It’s album number ten for the Welsh trio and expectations are not high, following 2016’s All Bright Electric and lead singer Grant Nicholas’ solo album. Neither were terrible but they were unmemorable. Even after reading the review I wrote three years ago for album nine, I can’t recall any of the music.
From the opening track there is no doubt that we are listening to a ‘90s band. In fact the first song, ‘Youth’, sounds like a reworking of Busted’s ouevre. I don’t mean that in a disparaging way. After the comparative dreariness of Feeder’s recent output, a little upbeat pop rockery is most welcome. It’s easy to see why it was chosen to open the album. Unfortunately, ‘Youth’ is a false dawn and Tallulah reveals itself as an uninspired drudge through dinner party rock.
There are occasional highlights along the way. ‘Fear Of Flying’ sounds like a Bob Mould song and ‘Kite’ has a George Harrison vibe. It’s puzzling that ‘Tallulah’ has been elected as the title of the record. It could be a Duran Duran album track. Similarly ‘Guillotine’ is an instantly forgettable dirge. It makes one grateful for the heavy metal thunder of ‘Kyoto’. It’s an unmistakably ‘90s sort of metal but, nonetheless, it is invigorating and reminds the listener of a triumphant past in which this band played stadia with Foo Fighters and Queens Of The Stone Age.
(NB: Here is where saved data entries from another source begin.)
/-- Settles O25: both instructions halt on every register number but those that R34 keeps. -/
theorem unsupportedFcrHalts : Obligations.UnsupportedFcrHalts := by
  intro s rt fs
  constructor
  · intro h0 h31
    exact ⟨s.halted (.unsupportedFcr fs), (if_neg h31).trans (if_neg h0), halts_halted s _⟩
  · intro h31
    exact ⟨s.halted (.unsupportedFcr fs), if_neg h31, halts_halted s _⟩

/-- Settles O39: each field as `State.reset` gives it, and the invariant of an empty kernel. -/
theorem resetState : Obligations.ResetState :=
  ⟨rfl, rfl, rfl, State.x_zero_reg _, rfl, rfl, rfl, Kernel.reset_ready, rfl, fun n => Vector.getElem_replicate n.isLt,
    fun n => Vector.getElem_replicate n.isLt, rfl, rfl, rfl, SchedWf.of_empty rfl Kernel.reset_ready⟩

end Sys2Proof.Machine
end

section
/-! SUPPORT. No step takes away what `Kept` names: every effect of an instruction, the boot, and each branch of `step`. The host
actions and the GPU's commands have their lemmas in Laws/HostKept.lean and Laws/Kept.lean. -/

namespace Sys2Proof.Machine

namespace Kept

variable {s t : State}

/-! ## Instructions -/

theorem linked (s : State) (link : Option Reg) : Kept s (s.linked link) := by
  cases link with
  | none => exact advance s
  | some r => exact (advance s).trans (setX _ r _)

theorem branchIf (s : State) (c : Bool) (a : Word) : Kept s (s.branchIf c a) := by
  rw [State.branchIf_cpu]
  exact setCpu s _

theorem branchLikelyIf (s : State) (c : Bool) (a : Word) : Kept s (s.branchLikelyIf c a) := by
  obtain ⟨-, h⟩ | ⟨-, h⟩ := State.branchLikelyIf_cases s c a <;> rw [h] <;> exact setCpu s _

/-- A control transfer keeps what its end outside a delay slot keeps (R190). -/
theorem of_controlTransfer {u : State} (hu : Kept s u) (h : s.controlTransfer u = .next t) : Kept s t := by
  obtain ⟨-, ht⟩ | ⟨-, ht⟩ := State.controlTransfer_cases s u <;> cases ht.symm.trans h
  · exact halted s _
  · exact hu

theorem of_writeChecked {ovf : Bool} {r : Reg} {x : Word} (h : s.writeChecked ovf r x = .next t) : Kept s t := by
  obtain ⟨-, -, ht⟩ | ⟨-, ht⟩ := State.writeChecked_cases s ovf r x <;> cases ht.symm.trans h
  · exact halted s _
  · exact (advance s).trans (setX _ r x)

/-- Each effect of an instruction is made of operations that keep what a step keeps. -/
theorem of_effect {e : Effect} (h : e.apply s = .next t) : Kept s t := by
  cases e with
  | advance => cases h; exact advance s
  | writeReg r x n => cases h; exact ((advance s).trans (setX _ r x)).trans (drew _ n)
  | writeChecked ovf r x => exact of_writeChecked h
  | writeFpr r x n => cases h; exact ((advance s).trans (setF _ r x)).trans (drew _ n)
  | writeHiLo hi lo => cases h; exact (advance s).trans (setHiLo _ hi lo)
  | writeFcr31 x => cases h; exact (advance s).trans (setCpu _ _)
  | store pa bs => cases h; exact (storeBytes s pa bs).trans (advance _)
  | branch link c a => exact of_controlTransfer ((linked s link).trans (branchIf _ c a)) h
  | branchLikely link c a => exact of_controlTransfer ((linked s link).trans (branchLikelyIf _ c a)) h
  | stop r => cases h; exact (advance s).trans (setRun _ r)
  | refuse g w => cases h

/-- An instruction keeps what a step keeps. -/
theorem of_exec {i : Instr} (h : exec i s = .next t) : Kept s t := by
  obtain ⟨e, -, ha⟩ := exec_hasEffect i s
  exact of_effect (ha.self.symm.trans h)

theorem of_finishOutcome {o : Out} (ho : ∀ u, o = .next u → Kept s u) (h : finishOutcome o = .next t) : Kept s t := by
  cases o with
  | next u => cases h; exact (ho u rfl).trans (finishStep u)
  | fault r => cases h
  | refused r => cases h

/-- A CPU step: the entry to the host at the callback return address, a halt, or an instruction (R25, R284, R290). -/
theorem of_cpuStep (h : s.cpuStep = .next t) : Kept s t := by
  unfold State.cpuStep at h
  split at h
  · split at h <;> cases h
    · exact setRun s _
    · exact halted s _
  · split at h
    · cases h; exact haltHere s _
    · split at h
      · cases h; exact halted s _
      · exact of_finishOutcome (fun _ => of_exec) h

/-- What comes before a CPU step, or the CPU step (R298). -/
theorem of_runStep (h : s.runStep = .next t) : Kept s t := by
  unfold State.runStep at h
  split at h
  · cases h; exact fireEvent s _
  · split at h
    · cases h; exact (SameWorld.reschedule s false).kept
    · exact of_cpuStep h

/-! ## The host, and the machine that does not step -/

theorem hostStep (s : State) (e : HostEvent) : Kept s (s.hostStep e) := by
  cases e with
  | hleCall code => exact orDue s _ (hostCall s code)
  | callbackReturn => exact orDue s _ (SameWorld.callbackReturn s).kept
  | geLists rest => exact geStep s rest
  | script rest => exact scriptStep s rest

theorem advanceTime (s : State) (n : Nat) : Kept s { s with cycles := max s.cycles n } :=
  ⟨rfl, Nat.le_max_left _ _, Nat.le_refl _, fun h => h⟩

theorem idleStep (s : State) : Kept s s.idleStep := by
  unfold State.idleStep
  split
  · exact refl s
  · refine orDue s _ ?_
    split
    · exact (SameWorld.reschedule s false).kept
    · split
      · exact refl s
      · exact advanceTime s _

/-! ## The boot (R404) -/

theorem of_placeSegment {name : String} {g : Segment} (h : s.placeSegment name g = some t) : Kept s t := by
  unfold State.placeSegment at h
  split at h
  · cases h; exact refl s
  · split at h
    · cases h
    · split at h
      · cases h
      · split at h <;> cases h
        · exact haltHere s _
        · exact (withKernel s _).trans (writeGuest _ _ _ _ ‹_›)

theorem of_placeSegments {name : String} : ∀ (gs : List Segment) {s t : State}, s.placeSegments name gs = some t → Kept s t
  | [], s, _, h => by cases h; exact refl s
  | g :: gs, s, t, h => by
    unfold State.placeSegments at h
    split at h
    · cases h; exact refl s
    · split at h
      · cases h
      · exact (of_placeSegment ‹_›).trans (of_placeSegments gs h)

theorem rewriteStub (s : State) (b : Stub) : Kept s (s.rewriteStub b) := by
  unfold State.rewriteStub
  simp only
  split
  · exact (withKernel s _).trans (haltHere _ _)
  · rename_i s1 h1
    have k1 := (withKernel s _).trans (storeChecked _ s1 _ _ h1)
    split
    · exact k1.trans (haltHere s1 _)
    · exact k1.trans (storeChecked s1 _ _ _ ‹_›)

theorem rewriteStubs : ∀ (bs : List Stub) (s : State), Kept s (s.rewriteStubs bs)
  | [], s => refl s
  | b :: bs, s => by
    unfold State.rewriteStubs
    split
    · exact refl s
    · exact (rewriteStub s b).trans (rewriteStubs bs _)

theorem of_startMain {img : LoadImage} (h : s.startMain img = some t) : Kept s t := by
  unfold State.startMain at h
  split at h
  · cases h
  · split at h
    · split at h
      · cases h
      · rename_i uid s1 h1
        have k1 := (setKernel s _).trans (createThread _ s1 _ _ _ _ _ _ _ _ _ h1)
        split at h
        · cases h
        · split at h <;> cases h
          · exact k1.trans (haltHere s1 _)
          · exact (k1.trans (startThread s1 _ _ _ _ _ ‹_›)).trans (SameWorld.reschedule _ false).kept
    · cases h

theorem of_boot {img : LoadImage} (h : s.boot img = some t) : Kept s t := by
  unfold State.boot at h
  split at h
  · cases h
  · rename_i s1 h1
    have k0 : Kept s { s with loader := none, kernel := { s.kernel with imports := img.imports } } :=
      ⟨rfl, Nat.le_refl _, Nat.le_refl _, fun h => h⟩
    have k2 := (k0.trans (of_placeSegments _ h1)).trans (rewriteStubs img.stubs s1)
    simp only at h
    split at h
    · cases h; exact k2
    · exact k2.trans (of_startMain h)

/-! ## The step -/

/-- What every step keeps, by the run status that says what the step does. -/
theorem of_step (h : step s = .next t) : Kept s t := by
  unfold step at h
  split at h
  · cases h
  · cases h
  · cases h; exact hostStep s _
  · exact of_runStep h
  · split at h
    · cases h; exact idleStep s
    · split at h <;> cases h
      exact of_boot ‹_›

end Kept

/-- Settles O36: the canonical form is one of the things every step keeps. -/
theorem memoryStaysCanonical : Obligations.MemoryStaysCanonical := fun _ _ hm h => (Kept.of_step h).mem hm

end Sys2Proof.Machine
end

section
/-! SUPPORT. Data accesses, fetches, loads and stores: which address checks answer and which halt, the bytes of a word and of the
unaligned merges, and what is read back after a store. -/

namespace Sys2Proof.Machine

/-! ## Address arithmetic (R64, R177) -/

theorem byteLane_eq (a : Word) : byteLane a = a.toNat % 4 := by simp [byteLane, BitVec.extractLsb'_toNat]

theorem byteLane_lt (a : Word) : byteLane a < 4 := by rw [byteLane_eq]; omega

/-- An address is a multiple of 4 exactly when its low two bits are 0. -/
theorem extractLsb_two_eq_zero_iff (a : Word) : a.extractLsb' 0 2 = 0#2 ↔ a.toNat % 4 = 0 := by
  rw [← byteLane_eq, byteLane, ← BitVec.toNat_inj]
  rfl

theorem alignDown4_aligned (a : Word) : (alignDown4 a).toNat % 4 = 0 := by
  rw [← extractLsb_two_eq_zero_iff, alignDown4, BitVec.extractLsb'_and]
  exact BitVec.and_zero

/-! ## Checked addresses (R61, R62, R284) -/

theorem dataAddress_misaligned {p : Params} {a : Word} {n : Nat} (h : a.toNat % n ≠ 0) :
    dataAddress p a n = .error (.addressMisaligned a n) := (dataAddress_error p a n _).mpr (.inl ⟨h, rfl⟩)

theorem dataAddress_unmapped {p : Params} {a : Word} {n : Nat} (ha : a.toNat % n = 0) (h : translateRange p a n = none) :
    dataAddress p a n = .error (.addressUnmapped a n) := (dataAddress_error p a n _).mpr (.inr ⟨ha, h, rfl⟩)

/-- The range of an access begins where its first byte is translated. -/
theorem translate_of_translateRange {p : Params} {a : Word} {n pa : Nat} (h : translateRange p a n = some pa) :
    translate p a = some pa := by
  unfold translateRange at h
  split at h
  · cases h
  · rename_i pb hb
    split at h
    · cases h
    · split at h <;> cases h
      exact hb

/-- Under the reference `TRANSLATE` a data access is at the low 29 bits of its address (R59). -/
theorem dataAddress_reference {p : Params} {a : Word} {n pa : Nat} (hp : p.segments = Config.referenceSegments)
    (h : dataAddress p a n = .ok pa) : pa = a.toNat % 2 ^ 29 :=
  translate_reference p a pa hp (translate_of_translateRange ((dataAddress_ok p a n pa).mp h).2)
Tallulah is a pleasant, unobtrusive listen but I can’t help but expect more from this band. They are older now and their songwriting and composition have evolved but their style has not. Many of these songs would work better as an acoustic trio, for example. Feeder’s commitment to ‘90s adult rock tropes ages these tunes before their time. Maybe it’s time for an new approach.